▶ Work to complete: Your reply should be the full listing, copied exactly.

▶ The data:
theorem witness_CarryAndPairWords :
    (∃ s x, issuing s c0 (.mk2 2 0) = some x ∧ x.Full (x.readOps false [opA (oV 1) .s true, opB (oV 2) .s true])) ∧
    (∃ s x, issuing s c0 (.mk2 2 0) = some x ∧
      x.Full (x.readOps true [opA (oS 4) .s true, opB (oS 4) .s true, opC (.imm (-1)) .s true])) :=
  ⟨⟨sMid, _, isu_eq (by decide +kernel), full_of (by decide +kernel)⟩,
   ⟨sMid, _, isu_eq (by decide +kernel), full_of (by decide +kernel)⟩⟩

theorem witness_LogicWords :
    (∃ i k s x, logicWord i = some k ∧ issuing s k.c (.mk2 1 0) = some x ∧ x.Full (k.reads x)) ∧
    ∃ w i, decode (.trace 12) w = .ok i ∧ (Raw.ofWord w).op.toNat = 0x05B + 3 :=
  ⟨⟨.shl c0 (.v 3) (oV 1) (.imm 31), computes_at rfl (by decide +kernel) (by decide +kernel)⟩,
   word 0x05E 0 (fV 3) (fV 1) 0 0 0, .ffs c0 (.v 3) (oV 1), by decide +kernel, by decide +kernel⟩

theorem witness_LaneWords :
    (∃ i k s x, laneWord i = some k ∧ issuing s k.c (.mk2 1 0) = some x ∧ x.Full (k.reads x)) ∧
    (∃ i k s x, combiningWord i = some k ∧ issuing s k.c (.mk2 1 0) = some x ∧ x.Full (k.reads x)) :=
  ⟨⟨.sel c0 (.v 3) (oV 1) (oV 2) ⟨true, 1⟩, computes_at rfl (by decide +kernel) (by decide +kernel)⟩,
   ⟨.reduce c0 .fmax (.s 3) (oV 1), computes_at rfl (by decide +kernel) (by decide +kernel)⟩⟩

theorem witness_FloatWords : ∃ i k s x, floatWord i = some k ∧ issuing s k.c (.mk2 1 0) = some x ∧ x.Full (k.reads x) :=
  ⟨.ffma c0 .rp (.v 3) (oV 1) (oV 2) (oV 4), computes_at rfl (by decide +kernel) (by decide +kernel)⟩

theorem witness_LateWords : ∃ i k s x, lateResult i = some k ∧ issuing s k.c (.mk2 1 0) = some x ∧ x.Full (k.reads x) :=
  ⟨.frcp c0 .dyn (.v 3) (oV 1), computes_at rfl (by decide +kernel) (by decide +kernel)⟩

theorem witness_PredicateWords :
    (∃ i k s x, predicateWord i = some k ∧ issuing s k.c (.mk2 1 0) = some x ∧ x.Full (k.reads x)) ∧
    (∃ s x, issuing s c0 (.mk2 ((List.range 16).filter fun i => (0x8003 : BitVec 16).getLsbD i && decide (i ≠ 0)).length 0) = some x ∧
      x.Full (x.readOps false [opA (oV 1) .z false])) ∧
    (∃ s x, isScalar (.v 3) = false ∧ issuing s c0 (.mk2 1 0) = some x ∧
      x.Full (x.readSrc true 7 (oV 1) 1 ++ x.readSrc true 8 (.imm 31) 1)) :=
  ⟨⟨.pset c0 .lt false true .and 1 1 (oV 1) (.imm 100), _, sMid, _, rfl, isu_eq (by decide +kernel), full_of (by decide +kernel)⟩,
   ⟨sMid, _, isu_eq (by decide +kernel), full_of (by decide +kernel)⟩,
   ⟨sMid, _, rfl, isu_eq (by decide +kernel), full_of (by decide +kernel)⟩⟩

theorem witness_RandomAndChecksumWords :
    (∃ s x, isScalar (.v 3) = false ∧ issuing s c0 (.mk2 1 0) = some x) ∧
    (∃ s x, issuing s c0 (.mk2 1 0) = some x ∧ x.Full (x.readSrc true 7 (oS 2) 1)) ∧
    (∃ s x, issuing s c0 (.mk2 1 0) = some x ∧ x.Full (x.readSrc false 7 (oV 1) 1)) ∧
    (∃ s x, issuing s c0 .zero = some x ∧ x.ex ≠ 0 ∧ x.checksum 3 = 0) ∧
    (∃ s x, issuing s c0 .zero = some x ∧ x.ex ≠ 0 ∧ x.checksum 3 ≠ 0) :=
  ⟨⟨sMid, _, rfl, isu_eq (by decide +kernel)⟩, ⟨sMid, _, isu_eq (by decide +kernel), full_of (by decide +kernel)⟩,
   ⟨sMid, _, isu_eq (by decide +kernel), full_of (by decide +kernel)⟩,
   ⟨sMid, _, isu_eq (by decide +kernel), by decide +kernel, by decide +kernel⟩,
   ⟨stW fun w => { inTrace (tr 1 9) w with kreg := [(3, 1)] }, _, isu_eq (by decide +kernel), by decide +kernel, by decide +kernel⟩⟩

▶ Response to the task:
theorem witness_CarryAndPairWords :
    (∃ s x, issuing s c0 (.mk2 2 0) = some x ∧ x.Full (x.readOps false [opA (oV 1) .s true, opB (oV 2) .s true])) ∧
    (∃ s x, issuing s c0 (.mk2 2 0) = some x ∧
      x.Full (x.readOps true [opA (oS 4) .s true, opB (oS 4) .s true, opC (.imm (-1)) .s true])) :=
  ⟨⟨sMid, _, isu_eq (by decide +kernel), full_of (by decide +kernel)⟩,
   ⟨sMid, _, isu_eq (by decide +kernel), full_of (by decide +kernel)⟩⟩

theorem witness_LogicWords :
    (∃ i k s x, logicWord i = some k ∧ issuing s k.c (.mk2 1 0) = some x ∧ x.Full (k.reads x)) ∧
    ∃ w i, decode (.trace 12) w = .ok i ∧ (Raw.ofWord w).op.toNat = 0x05B + 3 :=
  ⟨⟨.shl c0 (.v 3) (oV 1) (.imm 31), computes_at rfl (by decide +kernel) (by decide +kernel)⟩,
   word 0x05E 0 (fV 3) (fV 1) 0 0 0, .ffs c0 (.v 3) (oV 1), by decide +kernel, by decide +kernel⟩

theorem witness_LaneWords :
    (∃ i k s x, laneWord i = some k ∧ issuing s k.c (.mk2 1 0) = some x ∧ x.Full (k.reads x)) ∧
    (∃ i k s x, combiningWord i = some k ∧ issuing s k.c (.mk2 1 0) = some x ∧ x.Full (k.reads x)) :=
  ⟨⟨.sel c0 (.v 3) (oV 1) (oV 2) ⟨true, 1⟩, computes_at rfl (by decide +kernel) (by decide +kernel)⟩,
   ⟨.reduce c0 .fmax (.s 3) (oV 1), computes_at rfl (by decide +kernel) (by decide +kernel)⟩⟩

theorem witness_FloatWords : ∃ i k s x, floatWord i = some k ∧ issuing s k.c (.mk2 1 0) = some x ∧ x.Full (k.reads x) :=
  ⟨.ffma c0 .rp (.v 3) (oV 1) (oV 2) (oV 4), computes_at rfl (by decide +kernel) (by decide +kernel)⟩

theorem witness_LateWords : ∃ i k s x, lateResult i = some k ∧ issuing s k.c (.mk2 1 0) = some x ∧ x.Full (k.reads x) :=
  ⟨.frcp c0 .dyn (.v 3) (oV 1), computes_at rfl (by decide +kernel) (by decide +kernel)⟩

theorem witness_PredicateWords :
    (∃ i k s x, predicateWord i = some k ∧ issuing s k.c (.mk2 1 0) = some x ∧ x.Full (k.reads x)) ∧
    (∃ s x, issuing s c0 (.mk2 ((List.range 16).filter fun i => (0x8003 : BitVec 16).getLsbD i && decide (i ≠ 0)).length 0) = some x ∧
      x.Full (x.readOps false [opA (oV 1) .z false])) ∧
    (∃ s x, isScalar (.v 3) = false ∧ issuing s c0 (.mk2 1 0) = some x ∧
      x.Full (x.readSrc true 7 (oV 1) 1 ++ x.readSrc true 8 (.imm 31) 1)) :=
  ⟨⟨.pset c0 .lt false true .and 1 1 (oV 1) (.imm 100), _, sMid, _, rfl, isu_eq (by decide +kernel), full_of (by decide +kernel)⟩,
   ⟨sMid, _, isu_eq (by decide +kernel), full_of (by decide +kernel)⟩,
   ⟨sMid, _, rfl, isu_eq (by decide +kernel), full_of (by decide +kernel)⟩⟩

theorem witness_RandomAndChecksumWords :
    (∃ s x, isScalar (.v 3) = false ∧ issuing s c0 (.mk2 1 0) = some x) ∧
    (∃ s x, issuing s c0 (.mk2 1 0) = some x ∧ x.Full (x.readSrc true 7 (oS 2) 1)) ∧
    (∃ s x, issuing s c0 (.mk2 1 0) = some x ∧ x.Full (x.readSrc false 7 (oV 1) 1)) ∧
    (∃ s x, issuing s c0 .zero = some x ∧ x.ex ≠ 0 ∧ x.checksum 3 = 0) ∧
    (∃ s x, issuing s c0 .zero = some x ∧ x.ex ≠ 0 ∧ x.checksum 3 ≠ 0) :=
  ⟨⟨sMid, _, rfl, isu_eq (by decide +kernel)⟩, ⟨sMid, _, isu_eq (by decide +kernel), full_of (by decide +kernel)⟩,
   ⟨sMid, _, isu_eq (by decide +kernel), full_of (by decide +kernel)⟩,
   ⟨sMid, _, isu_eq (by decide +kernel), by decide +kernel, by decide +kernel⟩,
   ⟨stW fun w => { inTrace (tr 1 9) w with kreg := [(3, 1)] }, _, isu_eq (by decide +kernel), by decide +kernel, by decide +kernel⟩⟩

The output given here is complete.